I totally understand where people are coming from when you have that huge hole in your life but we can't shy away from other people wanting to celebrate special days.
As for q, well I don't think we should take their marketing too personally xxxx
 
QVC are out to make money so whether they upset half the population who wouldn't buy anything anyway (include me) doesn't bother them. They're looking for marketing opportunities, plain and simple. Personally I can't stand the blatant commercialization and assumption that everyone should (a) have someone to buy for and (b) be buying something, but I'm afraid it's here to stay. But it's very hard for people who've suffered loss of whatever kind, so my sympathies.
 
Parents/grandparents days etc are a bit weird for me for assorted reasons but it doesn't really bother me on a personal level to see them being promoted.
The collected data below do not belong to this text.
/-! ## Windows that are no registers -/

/-- Word at byte `o` of some bytes. -/
def wordAt (bs : List Byte) (o : Nat) : Word := wordN (ofBytes ((bs.drop o).take 4))
/-- The windows of Table 15.6 and the mailbox buffers: the identity window gives the identity key (R429), the key window the key of a
written slot and otherwise the bytes to program, the response window is write-only and reads 0.
(DEDUCED, log 49; DEDUCED, log 118) -/
def State.windowView (s : State) (o : Nat) : Option Word :=
  if 0x41200 ≤ o ∧ o < 0x41220 then some (wordAt s.idKey (o - 0x41200))
  else if keyWin ≤ o ∧ o < keyWin + 32 then some (if s.selKey.written then wordAt s.selKey.key (o - keyWin) else s.reg o)
  else if 0x42000 ≤ o ∧ o < 0x42000 + 7856 then some 0
  else if (0x41000 ≤ o ∧ o < 0x41100) ∨ (0x41300 ≤ o ∧ o < 0x41340) ∨ (0x21000 ≤ o ∧ o < 0x23000) then some (s.reg o)
  else none

/-- What a BAR0 offset shows, but for words behind an address register. Write-only bits read 0. -/
def State.view (s : State) (o : Nat) : Word :=
  match s.windowView o with
  | some w => w
  | none =>
    let w := s.reg o &&& ~~~ accMask (fun a => a == .wo) o
    match placeOf o with
    | .unmapped => 0
    | .empty => 0
    | .hub => s.blockView o w
    | .ter n r => s.terView (Fin.ofNat 4 n) r w
    | .tile t row k r => s.tileView ⟨Fin.ofNat 4 t, Fin.ofNat 9 row, Fin.ofNat 30 k⟩ r w
    | .point p r => s.pointView p r w
    | .io _ _ _ => w
    | .lc t row r => s.lcView t row r w

/-! ## Words behind an address and a data register (R473) -/

/-- What a data register reaches. -/
inductive IndAt where
  /-- A stored word, and the Vintage whose placement state it is. -/
  | word (sp : Space) (u i : Nat) (v : Option Nat)
  /-- The high word of a probe sample. -/
  | sample
  /-- An index that names no word. -/
  | reserved
deriving DecidableEq, Repr

/-- A data register: its address register, the width of the index that autoinc moves, and what it reaches. -/
structure IndReg where
  addr : Nat
  width : Nat
  tgt : IndAt
deriving DecidableEq, Repr

/-- The Vintage of a parameter word, none where the space is reserved (Table 2.5).
(DESIGN CHOICE, log 175) -/
def paramV (k : TileKind) (i : Nat) : Option Nat :=
  if i < 0x100 then some (i / 0x40)
  else if i < 0x110 then some ((i - 0x100) / 4)
  else if i < 0x150 then some ((i - 0x110) / 0x10)
  else if i < 0x190 then some ((i - 0x150) / 0x10)
  else if i < 0x1A0 then some ((i - 0x190) / 4)
  else match k with
    | .mx => if i < 0x1E0 then some ((i - 0x1A0) / 0x10) else none
    | .mm => if i < 0x1E0 then some ((i - 0x1A0) / 0x10) else none
    | .sf => if i < 0x3A0 then some ((i - 0x1A0) / 0x80) else if i < 0x3E0 then some ((i - 0x3A0) / 0x10) else none
    | .rk => none
/-- The Vintage of a unit-table word.
(DEDUCED, log 112) -/
def unitV (i : Nat) : Option Nat :=
  if i < 8640 then some (i / 2160) else if 0x2200 ≤ i ∧ i < 11008 then some ((i - 0x2200) / 576) else none
/-- A word when the index names one. -/
def indWord (sp : Space) (u i : Nat) (v : Option Nat) : IndAt :=
  if v.isSome then .word sp u i v else .reserved

/-- The data register at a BAR0 offset, when there is one. -/
def State.indOf (s : State) (o : Nat) : Option IndReg :=
  let a := (s.reg (o - 4)).toNat
  match placeOf o with
  | .tile t row k r =>
    let u := (t * 9 + row) * 30 + k
    if r = 0x14 then some ⟨o - 4, 10, indWord .param u (a % 1024) (paramV (kindOf k) (a % 1024))⟩
    else if r = 0x44 ∧ kindOf k = .sf then some ⟨o - 4, 11, indWord .ptab u (a % 2048) (some (a % 2048 / 512))⟩
    else none
  | .point p r => if r = 0x08 then some ⟨o - 4, 12, indWord .slot (pointKey p) (a % 4096) (some (a % 4096 / 1024))⟩ else none
  | .ter n r => if r = 0x84 then some ⟨o - 4, 14, indWord .unit n (a % 16384) (unitV (a % 16384))⟩ else none
  | .lc t row r =>
    let i := a % 16384
    let v := bitsN a 17 2
    if r = 0x08 then
      some ⟨o - 4, 14,
        if bitN a 16 then (if i < 64 then .word .probe (t * 9 + row) i none else .reserved)
        else if i < 12288 then .word .lcCfg (t * 9 + row) (v * 0x3000 + i) (some v) else .reserved⟩
    else none
  | .hub =>
    if o = R.VRD_CMAP_DATA then
      some ⟨o - 4, 9, if a % 512 ≤ 272 then .word .cmap (bitsN a 9 2) (a % 512) (some (bitsN a 9 2)) else .reserved⟩
    else if o = R.STR_PROG_DATA then some ⟨o - 4, 8, .word .prog 0 (a % 256) none⟩
    else if o = R.HUB_PRB_DATA_HI then some ⟨R.HUB_PRB_ADDR, 16, .sample⟩
    else none
  | _ => none

/-- An access to the data register moves an enabled autoinc index (R473). -/
def State.autoinc (s : State) (x : IndReg) : State :=
  let a := s.reg x.addr
  if bitW a 31 then s.setReg x.addr (Fld.put ⟨x.addr, 0, x.width⟩ a (a.toNat + 1)) else s

/-- A control word that cannot be corrected is read (R440, Table 16.1).
(DEDUCED, log 114) -/
def State.ctlBad (s : State) (p : Place) (key : Nat) : State :=
  let ecc := s.ctlEcc (keyRow key) 0x0804 false
  match p with
  | .tile t row k _ => ecc.tileDead ⟨Fin.ofNat 4 t, Fin.ofNat 9 row, Fin.ofNat 30 k⟩ 0x0804
  | .point q _ => ((ecc.note 0x0804).terFault (pointLoc s q 0) 0x0804).stopJob
  | .lc t row _ => (s.countUncRow (keyRow key)).lcBad t row
  | _ => (ecc.note 0x0804).stopJob

/-- Read a stored word of a space (R437–R440); one whose codeword is only poisoned raises nothing (R439).
(DEDUCED, log 114) -/
def State.ctlRead (s : State) (p : Place) (sp : Space) (u i : Nat) : Word × State :=
  let key := wordKey sp u i
  if !keyCoded key then (s.word sp u i, s)
  else
    (s.ctl sp u i,
     match s.cwRs (wordCw sp u i) with
     | .good _ => s
     | .corrected _ =>
       let s1 := s.countCorrRow (keyRow key)
       match p with | .lc t row _ => s1.fcount (F.LC_STATUS_corr (lcBase t row)) 1 | _ => s1
     | .bad => s.ctlBad p key)

/-- Write a stored word: the codeword is read for its other word first (R439). -/
def State.ctlWrite (s : State) (sp : Space) (u i : Nat) (v : Word) : State :=
  let v := v &&& wordBits sp u i v
  let key := wordKey sp u i
  let cw := wordCw sp u i
  let j := if i % 2 = 0 then i + 1 else i - 1
  if !keyCoded key then s.setWord sp u i v
  else match s.cwRs cw with
    | .good r => ((s.setWord sp u i v).setWord sp u j (s.word sp u j ^^^ halfOf r j)).mend cw
    | .corrected r =>
      (((s.countCorrRow (keyRow key)).setWord sp u i v).setWord sp u j (s.word sp u j ^^^ halfOf r j)).mend cw
    | .bad =>
      let s1 := (((s.note 0x0801).ctlEcc (keyRow key) 0x0801 false).setWord sp u i v).setWord sp u j
        (s.word sp u j ^^^ halfOf (s.upsetAt cw) j)
      (s1.setPoison cw true).setUpset cw 0

/-! ## Reads (R6, R8, R314, R384) -/

/-- Is an offset in a window that Park closes: STR, ING, FFC, RSH, SLC, VRD and the Terraces (R384)? -/
def parkClosed (o : Nat) : Bool :=
  (decide (0x10000 ≤ o) && decide (o < 0x2C000)) || (decide (0x70000 ≤ o) && decide (o < 0x100000))
/-- Is an offset inside the window of a Row that is not good (R39)? -/
def State.badRow (s : State) (o : Nat) : Bool :=
  match placeOf o with
  | .tile t row _ _ => !s.rowGood t row
  | .point (.row t row _) _ => !s.rowGood t row
  | .lc t row _ => !s.rowGood t row
  | .empty =>
    let r := (o - 0x80000) % 0x20000
    decide (0x80000 ≤ o) && decide (0x2000 ≤ r) && decide (r < 0x1D000) && !s.rowGood ((o - 0x80000) / 0x20000) ((r - 0x2000) / 0x3000)
  | _ => false
/-- The reason for which an access is a violation before anything else is looked at: unmapped, parked, in recovery, or JTAG without its
unlock (R314, R384, R421, R433). -/
def State.barred (s : State) (src : AccSrc) (o : Nat) : Option Nat :=
  if placeOf o = .unmapped || s.badRow o then some 0
  else if s.pwr.park && parkClosed o then some 0
  else if s.recovery && src == .bar0 && !(decide (o < 0x10000) || (decide (0x40000 ≤ o) && decide (o < 0x50000))) then some 0
  else if src == .jtag && !s.debugOpen 1 then some 5
  else none

/-- Low words of 64-bit quantities whose read latches the high word at the next offset (R6). -/
def isLow (o : Nat) : Bool :=
  [0x610, 0x618, 0x620, 0x708, 0x710, 0x71C, 0x2C004, 0x50018, 0x30040, 0x30048, 0x30080, 0x30088, 0x30090].contains o ||
    (decide (0x8100 ≤ o) && decide (o < 0x81A0) && (o - 0x8100) % 0x20 == 0)
/-- Latch a high word until the next read of it. -/
def State.latchHigh (s : State) (o : Nat) (w : Word) : State :=
  s.mapCp fun x => { x with latch := (o, w) :: x.latch.filter fun y => y.1 != o }
/-- RC fields of the register at an offset clear (R8).
(DEDUCED, log 150) -/
def State.readClear (s : State) (o : Nat) : State :=
  let s := s.setReg o (s.reg o &&& ~~~ accMask (fun a => a == .rc) o)
  match placeOf o with
  | .tile t row k r =>
    if kindOf k = .mm ∧ r = 0x50 then
      let c := s.selCask ⟨Fin.ofNat 4 t, Fin.ofNat 9 row, Fin.ofNat 30 k⟩
      s.setCask c { s.cask c with hwm := (s.cask c).cnt }
    else s
  | _ => s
I sympathise totally with people who've lost their relatives and are upset by the reminder, though, it's no wonder that it can make things difficult. It must be so sad to be reminded of other people still having that person when you've lost yours.
 
I'm not a big fan of Mothers Day. I don't have any children but I do have a Mum. I just think that, along with Fathers Day, Valentines Day, Halloween etc. are all too commercial. It's a way of the general public spending money unnecessarily in my opinion. I do however, of course, buy my Mother a present and get her a card. I always have done since being a child and wouldn't stop now, as I don't want to hurt her feelings. However, this year will be the first year I have thought about what to buy her rather than ask her if there is anything she wants (which is what we do in my family).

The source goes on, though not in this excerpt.